ANITA AVERY, Mitchell Alton, Manjula Canagaratna, Andrew Lambe, Aerodyne Research, Inc.

     Abstract Number: 267
     Working Group: Aerosol Chemistry

Abstract
Reactions of volatile organic compounds (VOCs) with various radicals generate oxygenated VOCS (OVOCs) and secondary organic aerosol (SOA) species. However, the variability and availability of these oxidants changes drastically within the atmospheric lifetime of many VOCs, so that a different oxidant will dominate the initial reaction and resulting products. Here we use limonene as a ubiquitous VOC to compare oxidation by chlorine radicals (Cl), hydroxyl radicals (OH), and ozone (O₃), using an oxidation flow reactor (OFR).
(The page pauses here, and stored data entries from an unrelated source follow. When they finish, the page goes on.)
-- ==== Sys2Proof/Machine/System.lean ====
section
/-! DEFINITION. Machine/System.lean: the meanings of the context and system instructions (spec/49_context_and_system.md), one definition per form. -/

namespace Sys2Proof.Machine

open Sys2Proof

/-- SVLCX and BISR after their privilege check (49 R872, R874): FCU, the checks of 60 R971, then the lower context saved,
ICR := `icr`, the next instruction, and FCD if the save used the limit CSA. -/
def saveLowerOp (s : State) (icr len : Word) : Out :=
  if pointer s.fcx == 0 then raise s .fcu
  else match s.csaTrap (csaAddress s.fcx) with
    | some x => raise s x
    | none =>
      completeSave s ((((s.signal .modify (csaAddress s.fcx)).saveContext false).setIcr icr).advance len)

/-- RSLCX (49 R873): CSU, CTYP, the checks of 60 R971, then the lower context restored. -/
def restoreLowerOp (s : State) : Out :=
  if pointer s.pcxi == 0 then raise s .csu
  else if Pcxi.ul s.pcxi then raise s .ctyp
  else match s.csaTrap (csaAddress s.pcxi) with
    | some x => raise s x
    | none => .next (((s.signal .modify (csaAddress s.pcxi)).restoreContext false).advance 4)

/-- BISR (49 R874): supervisor only; CCPN := `n`, IE := 1. -/
def bisrOp (s : State) (n : BitVec 8) (len : Word) : Out :=
  if Psw.io s.psw == 2 then saveLowerOp s (Icr.setEnable s.icr true n) len else raise s .priv

/-- RFE (49 R880): NEST, then what RET does too. -/
def rfeOp (s : State) : Out := if callDepthNonzero s.psw then raise s .nest else returnFrom s

/-- ENABLE and DISABLE (49 R890, R891): not at User-0; IE := `ie`. -/
def enableOp (s : State) (ie : Bool) : Out :=
  if Psw.io s.psw == 0 then raise s .priv
  else .next ((s.setIcr (Icr.setEnable s.icr ie (Icr.ccpn s.icr))).advance 4)

/-- DEBUG (49 R910): an event to the host if the debug mode is on, then a NOP. -/
def debugOp (s : State) (len : Word) : State :=
  (if s.cfg.debugMode then s.emit [.debugEvent s.pc] else s).advance len

/-- A CSFR offset is a multiple of 4 (10 R76). -/
def csfrAligned (off : BitVec 16) : Bool := off.toNat % 4 == 0

/-- SVLCX_SYS (49 R872). -/
def execSvlcxSys (s : State) : Out := saveLowerOp s s.icr 4

/-- RSLCX_SYS (49 R873). -/
def execRslcxSys (s : State) : Out := restoreLowerOp s

/-- BISR_RC (49 R874). -/
def execBisrRc (const9 : BitVec 9) (s : State) : Out := bisrOp s (const9.setWidth 8) 4

/-- BISR_SC (49 R874). -/
def execBisrSc (const8 : BitVec 8) (s : State) : Out := bisrOp s const8 2

/-- STUCX_ABS (49 R876). -/
def execStucxAbs (off18 : BitVec 18) (s : State) : Out :=
  storeOp s (.abs off18) true 64 64 4 (blockValue s.upperContext)

/-- STUCX_BO_SHORT (49 R876). -/
def execStucxBoShort (b : Reg) (off10 : BitVec 10) (s : State) : Out :=
  storeOp s (.base b (sext10 off10)) true 64 64 4 (blockValue s.upperContext)

/-- LDUCX_ABS (49 R877). -/
def execLducxAbs (off18 : BitVec 18) (s : State) : Out :=
  loadOp s (.abs off18) true true 64 64 4 (fun u v => u.loadUpper v)

/-- LDUCX_BO_SHORT (49 R877). -/
def execLducxBoShort (b : Reg) (off10 : BitVec 10) (s : State) : Out :=
  loadOp s (.base b (sext10 off10)) true true 64 64 4 (fun u v => u.loadUpper v)

/-- STLCX_ABS (49 R878). -/
def execStlcxAbs (off18 : BitVec 18) (s : State) : Out :=
  storeOp s (.abs off18) true 64 64 4 (blockValue s.lowerContext)

/-- STLCX_BO_SHORT (49 R878). -/
def execStlcxBoShort (b : Reg) (off10 : BitVec 10) (s : State) : Out :=
  storeOp s (.base b (sext10 off10)) true 64 64 4 (blockValue s.lowerContext)

/-- LDLCX_ABS (49 R879). -/
def execLdlcxAbs (off18 : BitVec 18) (s : State) : Out :=
  loadOp s (.abs off18) true true 64 64 4 (fun u v => u.loadLower v)

/-- LDLCX_BO_SHORT (49 R879). -/
def execLdlcxBoShort (b : Reg) (off10 : BitVec 10) (s : State) : Out :=
  loadOp s (.base b (sext10 off10)) true true 64 64 4 (fun u v => u.loadLower v)

/-- RFE_SYS (49 R880). -/
def execRfeSys (s : State) : Out := rfeOp s

/-- RFE_SR (49 R880). -/
def execRfeSr (s : State) : Out := rfeOp s

/-- SYSCALL_RC (49 R885). -/
def execSyscallRc (const9 : BitVec 9) (s : State) : Out := takeTrap s (.sys (const9.setWidth 8)) (s.pc + 4)

/-- ENABLE_SYS (49 R890). -/
def execEnableSys (s : State) : Out := enableOp s true

/-- DISABLE_SYS (49 R891). -/
def execDisableSys (s : State) : Out := enableOp s false

/-- DSYNC_SYS (49 R895). -/
def execDsyncSys (s : State) : Out := .next (s.advance 4)

/-- ISYNC_SYS (49 R896). -/
def execIsyncSys (s : State) : Out := .next (s.advance 4)

/-- NOP_SYS (49 R897). -/
def execNopSys (s : State) : Out := .next (s.advance 4)

/-- NOP_SR (49 R897). -/
def execNopSr (s : State) : Out := .next (s.advance 2)

/-- MFCR_RLC (49 R900). -/
def execMfcrRlc (c : Reg) (const16 : BitVec 16) (s : State) : Out :=
  if csfrAligned const16 then .next (s.putD c (s.readCsfr const16) 4) else .refused .unalignedCsfrOffset

/-- MTCR_RLC (49 R901). -/
def execMtcrRlc (const16 : BitVec 16) (a : Reg) (s : State) : Out :=
  if Psw.io s.psw == 2 then
    (if csfrAligned const16 then .next ((s.writeCsfr const16 (s.getD a)).advance 4) else .refused .unalignedCsfrOffset)
      else raise s .priv

/-- RSTV_SYS (49 R903). -/
def execRstvSys (s : State) : Out := .next ((s.setPsw (Psw.clearOverflow s.psw)).advance 4)

/-- TRAPV_SYS (49 R905). -/
def execTrapvSys (s : State) : Out := if Psw.v s.psw then raise s .ovf else .next (s.advance 4)

/-- TRAPSV_SYS (49 R906). -/
def execTrapsvSys (s : State) : Out := if Psw.sv s.psw then raise s .sovf else .next (s.advance 4)

/-- DEBUG_SYS (49 R910). -/
def execDebugSys (s : State) : Out := .next (debugOp s 4)

/-- DEBUG_SR (49 R910). -/
def execDebugSr (s : State) : Out := .next (debugOp s 2)

end Sys2Proof.Machine
end

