-- ==== Sys2Proof/Machine/Dispatch.lean ====
section
/-! DEFINITION. Machine/Dispatch.lean: the meaning of each instruction, one arm per form of spec/opcode_table.json. -/

namespace Sys2Proof.Machine

open Sys2Proof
The yield and chemical composition of OVOCs/SOA generated from these reactions were characterized with several online measurements, including an aerosol mass spectrometer (AMS), an extractive electrospray chemical ionization mass spectrometer (EESI-CIMS), and a scanning mobility particle sizer (SMPS). We observe that in addition to Cl being highly efficient at oxidizing organic molecules, it also promotes the formation of condensable vapors compared to OH and O₃ - maximum SOA yields were highest with limonene/Cl, followed by OH and O₃. Resulting aerosols were small, with a mode number size distribution generally below 50 nm. Low-volatility limonene oxidation products such as C₁₀H₁₈O₅ were detected by the EESI to provide such molecular characterization of products to compliment the bulk organic aerosol measured by the AMS. Cl oxidation produces large molecular weight ions with small mass defects, indicating Cl addition to the limonene backbone is a contributor to the total aerosol mass. OH and O₃ oxidation produce smaller molecular weight compounds, but with different characteristic ions that can be used in future work to differentiate between oxidation pathways.